Material provided:
━━━━━━━━

/-- The valid entry of a die's memory-side TLB that maps an address (R142). -/
def Die.leaf (d : Die) (va : Nat) : Option Word :=
  let a := tabGet 0 (va / 2 ^ 16) d.tlb
  let b := tabGet 0 (va / 2 ^ 21 * 32) d.tlb
  if lV a && !lG a then some a else if lV b && lG b then some b else none

/-- The byte of a row-tiled 64 KiB unit at which page offset o lies (R146). -/
def tiled (o : Nat) : Nat := o / 1024 * 1024 + ((o / 16 % 64) ^^^ (o / 1024)) * 16 + o % 16

/-- The physical address of a virtual one under its leaf entry (R145, R146). -/
def physOf (l : Word) (va : Nat) : Nat :=
  let o := va % (if lG l then 2 ^ 21 else 2 ^ 16)
  let q := o % 2 ^ 16
  (lPpn l + o / 2 ^ 16) * 2 ^ 16 + (if lLay l = 1 then tiled q else q)

/-- Whether a 4 MiB granule of a die's Dome is secure (R79). -/
def Rom.secureGranule (r : Rom) (g pa : Nat) : Bool := (tabGet (0 : Rec512) g r.header).getLsbD (64 + pa / 2 ^ 22 % 256)

/-- The die whose Dome holds a page: the owner, or TARGET of an aperture (R145). -/
def State.holder (s : State) (owner : Nat) (l : Word) : Nat :=
  if lA l then (s.localDie (lTarget l)).getD owner else owner

/-- The owner's checks of a request in the order of R144; atomic: it needs RAP away from home. -/
def State.ownerCheck (s : State) (owner src : Nat) (sec rd wr atomic : Bool) (va : Nat) : Except FaultCode Word :=
  match (s.die owner).leaf va with
  | none => .error .xlateMiss
  | some l =>
    let far := bits (BitVec.ofNat 64 va) 63 62 == 1
    if !sec && (lS l || (!far && s.rom.secureGranule (s.holder owner l) (physOf l va))) then .error .security
    else if (rd && !lR l) || (wr && !lW l) then .error .permission
    else if atomic && !lRap l && (lA l || src != owner) then .error .atomicPermit
    else .ok l

/-- Where a byte of memory is: in a die's Dome, in host memory, or in another module of the ring. -/
inductive Loc where
  | dome (die pa : Nat)
  | host (a : Nat)
  | away
deriving DecidableEq, Repr

/-- An engine's translation of a byte address with its checks, from die g in a world (R139, R141, R144, R259): the place, its
leaf entry, or the fault and its cause. DESIGN CHOICE (log 29): every engine may name a die of the ring in another module (R141), not
only the copy engine whose traffic R14 names; the owner's checks there find nothing, and its leaf entry is a free value. -/
def State.locate (s : State) (g : Nat) (sec rd wr : Bool) (va : Nat) : Except (FaultCode × Nat) (Loc × Word) :=
  let v : Word := BitVec.ofNat 64 va
  match bits v 63 62 with
  | 0 =>
    match s.localDie (bits v 61 52) with
    | none => if s.m.ringAll.contains (bits v 61 52) then .ok (.away, Config.freeLeaf s.m.free (va / 2 ^ 16)) else .error (.addr, 0)
    | some o =>
      if s.m.excluded.contains o then .error (.ring, 6)
      else
        match s.ownerCheck o g sec rd wr false va with
        | .error f => .error (f, 0)
        | .ok l =>
          let h := s.holder o l
          match (if rd then (s.die h).eccAt h (physOf l va) else none) with
          | some e => .error (.eccUncorrectable, e)
          | none => .ok (.dome h (physOf l va), l)
  | 1 =>
    if bits v 61 56 != (s.die g).modPos.toNat || bits v 55 52 != 0 then .error (.addr, 0)
    else
      match s.farSpoke g with
      | none => .error (.ring, 6)
      | some o =>
        match s.ownerCheck o g sec rd wr false va with
        | .error f => .error (f, 0)
        | .ok l => .ok (.host (physOf l va), l)
  | _ => .error (.addr, 0)
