/-- COPY_ITEM_START: a chain entry is read and its fields checked; it, or a cpy, starts once its wait holds and its checks,
footprints and job card pass; a chain that is at its tail completes (R127, R129, R365 to R370). -/
def execCopyItemStart (c : Nat) (s : State) : Out :=
  if s.frozen (clusterOf c) then .fault .notEnabled else
  let k := s.core c
  let now := s.ccyc c
  if !k.copyCanStart now then .fault .notEnabled
  else
    match k.copyItem now with
    | none => .fault .notEnabled
    | some (cmd, old) =>
      let r := copyJob s c cmd old
      let s := r.1
      let j := r.2
      let at_ := match cmd.chain with | none => 0 | some (_, st) => k.chainAt st old
      if (match cmd.chain with | none => false | some (tail, _) => at_ = tail) then .next (finishCopy s c j)
      else
        let e : Rec512 := if cmd.chain.isSome then (j.readEntry).getD (k.chainEntry at_) else 0
        let early : Option FaultInfo := if cmd.chain.isNone then none
          else if at_ % 32 != 0 then some { code := .align }
          else if j.readEntry.isSome then none
          else
            match k.eccIn c false at_ (at_ + 31) with
            | some x => some { code := .eccUncorrectable, cause := x }
            | none => (entryBad e (entryNext e)).map (fun f => { code := f })
        match early with
        | some f => .next (faultCopy s c j f)
        | none =>
          let j := if cmd.chain.isSome then { j with entry := e, aux := [j.aux.getD 0 0, BitVec.ofNat 64 at_, 1] } else j
          if cmd.chain.isSome && !k.entryReady e then .next (s.onCore c (·.putJob j))
          else
            match (if j.pos = 0 then s.copySnap c cmd e else .ok (j.descs, j.vals)) with
            | .error f => .next (faultCopy s c j f)
            | .ok v => let j := { j with descs := v.1, vals := v.2 }; s.startCopy c j (s.jobPlan c j)

/-- The running copy job of a core. -/
def Core.copyRunning (k : Core) : Option Job := (k.jobsOf 0).find? (fun j => j.st = .running)

/-- The writes of some units: their patches, and the flags of their conversions in this cycle (R197). -/
def State.writeUnits (s : State) (c : Nat) (x : CSide) (l : List Patch) (flags : Word) : State :=
  let s := l.foldl (fun s q => s.applyPatch c x q) s
  if flags = 0 then s else s.later c 0 .flagSet (flags.setWidth 8192)

/-- The clocks after rows of a copy were written at other owners (R170). -/
def State.copyWrote (s : State) (c : Nat) (p : CPlan) : State :=
  (s.ownersOf (dieOf c) [p.dst]).foldl (fun s o => s.engineWrote (dieOf c) o) s

/-- The bits that units write. -/
def patchesOf (l : List CPlace) : List Patch := l.flatMap (fun q => q.unit.patches)
/-- The flags that units set. -/
def flagsOf (l : List CPlace) : Word := l.foldl (fun a q => a ||| q.unit.flags) 0

/-- The 8-byte locations that a unit writes. -/
def CUnit.locs (u : CUnit) : List Nat := (u.patches.map (·.1 / 8)).eraseDups

/-- The units of the row that a running job reads next: rows of 1 KiB count from where it started (R369). A row that goes to the Dome
does not end within a location, which is written in one step (R162). -/
def Job.nextRow (j : Job) (p : CPlan) (l : List CPlace) : List CPlace :=
  let e := j.base + 2048 * ((j.fetched - j.base) / 2048 + 1)
  let row := l.filter (fun q => decide (j.fetched ≤ q.at_) && decide (q.at_ < e))
  if p.dst.space != 3 then row
  else
    let last := ((row.getLast?).map (·.unit.locs)).getD []
    row ++ (l.filter (fun q => decide (e ≤ q.at_) && decide (j.fetched ≤ q.at_))).takeWhile (fun q => q.unit.locs.any last.contains)

/-- The locations of a Dome or far source that the row read last shares with the unit after it, with what they hold: they are read
once (R162). -/
def State.readAhead (s : State) (c : Nat) (p : CPlan) (row l : List CPlace) (last : Nat) : List (Nat × Nat × Nat) :=
  if p.src.space != 3 then []
  else
    let locs (q : Option CPlace) : List Nat := ((q.map (fun x => x.unit.reads.map (· / 8))).getD []).eraseDups
    ((locs row.getLast?).filter (locs (l.find? (fun q => q.at_ = last))).contains).map (fun w =>
      (0, w, natOfBytes ((List.range 8).map (fun i => s.srcByte c p (8 * w + i)))))
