/-- The walker job a core has in progress. -/
def Core.walkerRunning (k : Core) : Option Job := (k.jobsOf 5).find? (fun j => j.st = .running)

/-- Whether a walker job of the cluster that names the same context reached the die's free-list unit before that of core c: it
started earlier, or in the same cycle on a lower core (R214). -/
def State.walkerBehind (s : State) (c : Nat) (j : Job) : Bool :=
  (List.range 8).any (fun i =>
    let p := clusterOf c * 8 + i
    match (s.core p).walkerRunning with
    | none => false
    | some x => p != c && bits x.entry 511 448 == bits j.entry 511 448
        && (decide (x.start < j.start) || (x.start == j.start && decide (p < c))))

/-- The Dome addresses a walker job names: tree, summaries, sequence, area and stacks. -/
def State.walkerVas (s : State) (c : Nat) (j : Job) : List Nat :=
  let b := j.entry
  let reg (r : Nat) : Nat := (tabGet (0 : Word) r (s.die (dieOf c)).win).toNat
  [bits b 447 384, bits b 383 320, reg 0x0900, reg 0x0910, j.kctx.root, j.kctx.sumBase]

/-- Whether the free-list unit may perform a core's walker job: the unit is enabled and takes jobs (R209), in the order they
reached it (R214), none of its own die's accesses to their owners is held (R170), and a kvgat has room in the copy queue
(R375). -/
def State.walkerReady (s : State) (c : Nat) : Bool :=
  match (s.core c).walkerRunning with
  | none => false
  | some j =>
    (s.die (dieOf c)).kvEn && !s.walkerBehind c j && s.vasClear (dieOf c) (s.walkerVas c j)
      && (walkerFn j.cmd.ins != 5 || (s.core c).engRoom 0)

/-- What a walker command of core c does, in the world e, to the state, and its result (R214, R373). -/
def State.walkerDo (s : State) (e : KEnv) (c : Nat) (j : Job) : KRes KDone :=
  match walkerFn j.cmd.ins with
  | 0 => s.kvRes e c j.entry
  | 1 => s.kvApp e c j.entry j.vals
  | 2 => s.kvRet e j.entry
  | 3 => s.kvFork e j.entry
  | 4 => s.kvSel e c j.entry
  | _ => s.kvGat e c j j.entry

/-- WALKER_JOB: the free-list unit performs a core's walker command as a whole, writes RESULT and STATUS, and the completion
number (R214, R372, R373). -/
def execWalkerJob (c : Nat) (s : State) : Out :=
  if s.frozen (clusterOf c) then .fault .notEnabled else
  let k := s.core c
  if !s.walkerReady c then .fault .notEnabled
  else
    match k.walkerRunning with
    | none => .fault .notEnabled
    | some j =>
      let b := j.entry
      let a := (j.cmd.vals.getD 0 0).toNat
      let vas := s.walkerVas c j
      let s := (s.touchVas (dieOf c) vas).engineDid (dieOf c) vas []
      let drop (t : State) : State := t.dropAll (clusterOf c) (.walker (clusterOf c)) j.id
      let finish (t : State) (st res : Nat) (area : Option Nat) : State :=
        let v := setBits (setBits b 63 0 (res % 2 ^ 32 * 2 ^ 32 + st)) 383 320 (area.getD (bits b 383 320))
        (drop (t.onCore c (·.putNat a 64 v.toNat))).endJob c 5 j
      match s.walkerDo (s.walkerEnv c j.kctx) c j with
      | .ok d => .next (finish d.s 0 d.result d.area)
      | .error (.status n) => .next (finish s n 0 none)
      | .error (.fault f) => .next ((drop s).jobFault c 5 j f)

end Sys2Proof.Machine
end

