-- ==== Sys2Proof/Machine/Pier.lean ====
section
/-! DEFINITION. A die's pier: geometry, segments held, locator entries, retention and free capacity (R35 to R42). -/

namespace Sys2Proof.Machine

/-- VCTL.MODE; P of R33 is its number while the ring runs. -/
def Die.mode (d : Die) : Nat := bits (d.reg 0x0200) 15 14
/-- VCTL.LASTTAG. -/
def Die.lastTag (d : Die) : Nat := bits (d.reg 0x0200) 31 16
/-- A flag of VCTL. -/
def Die.vctl (d : Die) (b : Nat) : Bool := (d.reg 0x0200).getLsbD b
/-- VGEOM.DWELL. -/
def Die.dwell (d : Die) : Nat := bits (d.reg 0x0210) 18 0
/-- VGEOM.CAP, a multiple of 32. -/
def Die.cap (d : Die) : Nat := bits (d.reg 0x0210) 37 24 * 32
/-- VGEOM.MARGIN. -/
def Die.margin (d : Die) : Nat := bits (d.reg 0x0210) 49 38
/-- The ring state of R50 that VSTAT.STATE shows. -/
def Die.ringState (d : Die) : Nat := bits (d.reg 0x0208) 15 12
/-- VLINK.VER. -/
def Die.ver (d : Die) : Nat := bits (d.reg 0x0248) 63 56
/-- The die with its Viaduct engine changed. -/
def Die.onRing (d : Die) (f : Ring → Ring) : Die := { d with ring := f d.ring }

/-- Whether a segment is retained (R39). -/
def Inst.retained (i : Inst) : Bool := decide (0 < i.batches) || !i.kept.isEmpty

/-- STATE of a segment's locator entry (R37): 0 once its header beat is sent and nothing retains it, 4 dropped, 1 while it is
not whole, 3 when it is whole and its header beat is sent, else 2. -/
def Inst.state (i : Inst) : Nat :=
  if i.dropped then 4
  else if 0 < i.sent ∧ !i.retained then 0
  else if i.written < i.beats ∨ i.cut then 1
  else if 0 < i.sent then 3 else 2

/-- The locator entry of a segment (R37). -/
def Inst.locator (i : Inst) (cap : Nat) : Nat :=
  i.turn % 2 ^ 32 * 2 ^ 96 + (i.written - 1) * 2048 * 2 ^ 64 + i.first % cap * 2 ^ 32 + i.state

/-- The locator entry of a tag as programs read it (R37). -/
def Die.locEntry (d : Die) (tag : Nat) : Nat := readNat d.dome (d.ring.locPa + 16 * tag) 16
/-- PRESENT of a locator entry. -/
def locPresent (e : Nat) : Nat := e / 2 ^ 64 % 2 ^ 32
/-- TURN of a locator entry. -/
def locTurn (e : Nat) : Nat := e / 2 ^ 96
/-- STATE of a locator entry. -/
def locState (e : Nat) : Nat := e % 8

/-- The segment table entry of a tag (R30). -/
def Die.segEntry (d : Die) (tag : Nat) : Nat := readNat d.dome (d.ring.segtPa + 16 * tag) 16
/-- LEN of a segment table entry. -/
def segLen (e : Nat) : Nat := e / 2 ^ 96
/-- FMT of a segment table entry. -/
def segFmt (e : Nat) : Nat := e / 2 ^ 88 % 256
/-- HOME of a segment table entry. -/
def segHome (e : Nat) : Nat := e / 2 ^ 64 % 1024
/-- IMG of a segment table entry. -/
def segImg (e : Nat) : Nat := e % 2 ^ 64

/-- The segment of a tag and turn that a pier holds. -/
def Ring.seg? (r : Ring) (tag turn : Nat) : Option Inst := r.insts.find? (fun i => i.tag = tag && i.turn = turn)
/-- The newest segment of a tag, which its locator entry describes. -/
def Ring.newest (r : Ring) (tag : Nat) : Option Inst := r.insts.reverse.find? (fun i => i.tag = tag)

/-- Enters the locator update of a segment, which stands in the next cycle, if the segment is its tag's newest (R37). -/
def Die.touch (d : Die) (first : Nat) : Die :=
  match d.ring.insts.find? (fun i => i.first = first) with
  | none => d
  | some i =>
    if ((d.ring.newest i.tag).map (·.first)) = some first then
      d.onRing (fun r => { r with locPend := r.locPend ++ [(i.tag, i.locator d.cap)] })
    else d

/-- Forgets segments that are wholly sent, not retained, and not still to be dispatched (R39, R95). -/
def Die.prune (d : Die) : Die :=
  d.onRing (fun r => { r with insts := r.insts.filter (fun i => decide (i.sent < i.beats) || i.retained || i.good) })

/-- Changes the segment whose header is beat first, enters its locator update, and forgets what is no longer needed. -/
def Die.onSeg (d : Die) (first : Nat) (f : Inst → Inst) : Die :=
  ((d.onRing (fun r => { r with insts := r.insts.map (fun i => if i.first = first then f i else i) })).touch first).prune

/-- The locator updates entered in a cycle are written (R37). -/
def Die.flushLoc (d : Die) : Die :=
  (d.ring.locPend.foldl (fun d e => d.putNat (d.ring.locPa + 16 * e.1) 16 e.2) d).onRing (fun r => { r with locPend := [] })

/-- Adds an explicit retention of a record (R381). -/
def Die.keep (d : Die) (first rec : Nat) : Die := d.onSeg first (fun i => { i with kept := rec :: i.kept })
/-- Removes one explicit retention of a record (R381). -/
def Die.unkeep (d : Die) (first rec : Nat) : Die := d.onSeg first (fun i => { i with kept := i.kept.erase rec })
/-- Releases every explicit retention of a record (R381). -/
def Die.releaseRec (d : Die) (rec : Nat) : Die :=
  (d.ring.insts.filter (fun i => i.kept.contains rec)).foldl
    (fun d i => d.onSeg i.first (fun i => { i with kept := i.kept.filter (· ≠ rec) })) d
/-- Adds or removes the retention of a batch (R39). -/
def Die.retain (d : Die) (tag turn : Nat) (add : Bool) : Die :=
  match d.ring.seg? tag turn with
  | none => d
  | some i => d.onSeg i.first (fun i => { i with batches := if add then i.batches + 1 else i.batches - 1 })

/-- Occupancy: beats written and not yet sent (R34). -/
def Ring.occupancy (r : Ring) : Nat := r.written - r.sent
/-- The oldest beat that is retained or unsent (R42). -/
def Ring.oldest (r : Ring) : Nat := (r.insts.filter (·.retained)).foldl (fun m i => min m i.first) r.sent
/-- Free capacity F (R42). -/
def Die.freeCap (d : Die) : Nat := d.cap - (d.ring.written - d.ring.oldest)
/-- The retention entries in use: segments retained whose header beat has been sent (R39). -/
def Ring.entries (r : Ring) : Nat := r.insts.countP (fun i => decide (0 < i.sent) && i.retained)
/-- Whether a die asserts hold because its pier has too little room or no retention entry is free (R42). -/
def Die.holdShort (d : Die) : Bool := decide (d.freeCap < d.margin) || decide (512 ≤ d.ring.entries)
/-- Whether hold is asserted because of retention: without what it retains the die would not assert it (R42, R45). -/
def Die.holdRetain (d : Die) : Bool :=
  (decide (d.freeCap < d.margin) && decide (d.margin + d.ring.occupancy ≤ d.cap)) || decide (512 ≤ d.ring.entries)
/-- Whether a die asserts hold in this cycle (R42). -/
def Die.asserts (d : Die) : Bool := d.vctl 9 || d.holdShort
/-- Whether a hold because of retention is timed now: HOLDF is not set, and repair is not at SWITCH or REBALANCE (R45, R260). -/
def Die.holdTimed (d : Die) : Bool := d.holdRetain && !d.vctl 9 && d.ringState != 3 && d.ringState != 4

/-- The retention deadline of a segment (R40). -/
def Die.retDeadline (d : Die) (i : Inst) : Nat := i.headerAt + d.mode * (d.cap - d.margin)

/-- The dies of the module. -/
def State.allDies (s : State) : List Nat := List.range s.rom.variant.ndie

/-- Whether every die of the ring has inserted all it was to. -/
def State.insertsDone (s : State) : Bool := s.allDies.all (fun g => (s.die g).ring.inserts.isEmpty)

/-- Sets VSTAT.STATE on every die of the ring (R50). -/
def State.setRingState (s : State) (n : Nat) : State :=
  s.m.ringOrder.foldl (fun s g => s.onDie g (·.setField 0x0208 15 12 n)) s

/-- When all insertions are made, an INJECT completes and REINJECT leaves to BYPASSED, or to NORMAL where no switch was made
(R32, R50, R53, R72). -/
def State.insertsEnd (s : State) : State :=
  if !s.insertsDone then s
  else
    let s : State := match s.m.lead.inject with
      | none => s
      | some b =>
        ({ s with m := { s.m with lead := { s.m.lead with inject := none } } }).conclude b 0 false 0 0
    match s.m.ringOrder with
    | [] => s
    | g :: _ =>
      if (s.die g).ringState = 5 then s.setRingState (if s.m.repaired then 6 else 1) else s

/-- The insertions of a die without the one of a segi job that has not begun (R257, R382). -/
def Ring.dropInsert (r : Ring) (c job : Nat) : Ring :=
  { r with inserts := r.inserts.filter (fun x => !(x.byCore == some (c, job) && x.sent == 0)) }
/-- Whether the insertion of a segi job has begun. -/
def Ring.inserting (r : Ring) (c job : Nat) : Bool := r.inserts.any (fun x => x.byCore == some (c, job) && decide (0 < x.sent))

/-- The beats at which the header of (tag, turn) has been written on a die, by its expectation (R97). -/
def Ring.passed (r : Ring) (tag turn : Nat) : Bool :=
  match r.expect with
  | none => false
  | some (t, n) =>
    let d := (n + 2 ^ 32 - turn % 2 ^ 32) % 2 ^ 32
    if d = 0 then decide (tag < t) else decide (d < 2 ^ 31)

end Sys2Proof.Machine
end

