/-- REINJECTION: a home stages the next payload beat of what it is to insert, from IMG over the spoke; an IMG page that cannot
be read during repair takes the ring down (R53). -/
def execReinjection (g : Nat) (s : State) : Out :=
  let d := s.die g
  match d.ring.toStage with
  | none => .fault .notEnabled
  | some x =>
    match s.readVa g true (segImg (d.segEntry x.tag) + x.staged * 2048) 2048 with
    | .error _ => .next (s.ringDown.settle)
    | .ok l =>
      let off := d.ring.stagedBytes
      let s := s.stageBytes g off 0 l
      .next (s.onDie g (fun d => d.onRing (fun r =>
        { r with
          stagedBytes := r.stagedBytes + 2048
          inserts := r.inserts.map (fun y =>
            if y.tag = x.tag ∧ y.far then { y with staged := y.staged + 1, va := if y.staged = 0 then off else y.va } else y) })))

end Sys2Proof.Machine
end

━━━━━━━━

Exercise requirements:
Reply with the lines from the first line of the entries through the line that contains "deriving DecidableEq, Repr", repeated exactly with both ends kept, and with nothing else.

Response to this exercise:
/-- The valid entry of a die's memory-side TLB that maps an address (R142). -/
def Die.leaf (d : Die) (va : Nat) : Option Word :=
  let a := tabGet 0 (va / 2 ^ 16) d.tlb
  let b := tabGet 0 (va / 2 ^ 21 * 32) d.tlb
  if lV a && !lG a then some a else if lV b && lG b then some b else none

/-- The byte of a row-tiled 64 KiB unit at which page offset o lies (R146). -/
def tiled (o : Nat) : Nat := o / 1024 * 1024 + ((o / 16 % 64) ^^^ (o / 1024)) * 16 + o % 16

/-- The physical address of a virtual one under its leaf entry (R145, R146). -/
def physOf (l : Word) (va : Nat) : Nat :=
  let o := va % (if lG l then 2 ^ 21 else 2 ^ 16)
  let q := o % 2 ^ 16
  (lPpn l + o / 2 ^ 16) * 2 ^ 16 + (if lLay l = 1 then tiled q else q)

/-- Whether a 4 MiB granule of a die's Dome is secure (R79). -/
def Rom.secureGranule (r : Rom) (g pa : Nat) : Bool := (tabGet (0 : Rec512) g r.header).getLsbD (64 + pa / 2 ^ 22 % 256)

/-- The die whose Dome holds a page: the owner, or TARGET of an aperture (R145). -/
def State.holder (s : State) (owner : Nat) (l : Word) : Nat :=
  if lA l then (s.localDie (lTarget l)).getD owner else owner

/-- The owner's checks of a request in the order of R144; atomic: it needs RAP away from home. -/
def State.ownerCheck (s : State) (owner src : Nat) (sec rd wr atomic : Bool) (va : Nat) : Except FaultCode Word :=
  match (s.die owner).leaf va with
  | none => .error .xlateMiss
  | some l =>
    let far := bits (BitVec.ofNat 64 va) 63 62 == 1
    if !sec && (lS l || (!far && s.rom.secureGranule (s.holder owner l) (physOf l va))) then .error .security
    else if (rd && !lR l) || (wr && !lW l) then .error .permission
    else if atomic && !lRap l && (lA l || src != owner) then .error .atomicPermit
    else .ok l

/-- Where a byte of memory is: in a die's Dome, in host memory, or in another module of the ring. -/
inductive Loc where
  | dome (die pa : Nat)
  | host (a : Nat)
  | away
deriving DecidableEq, Repr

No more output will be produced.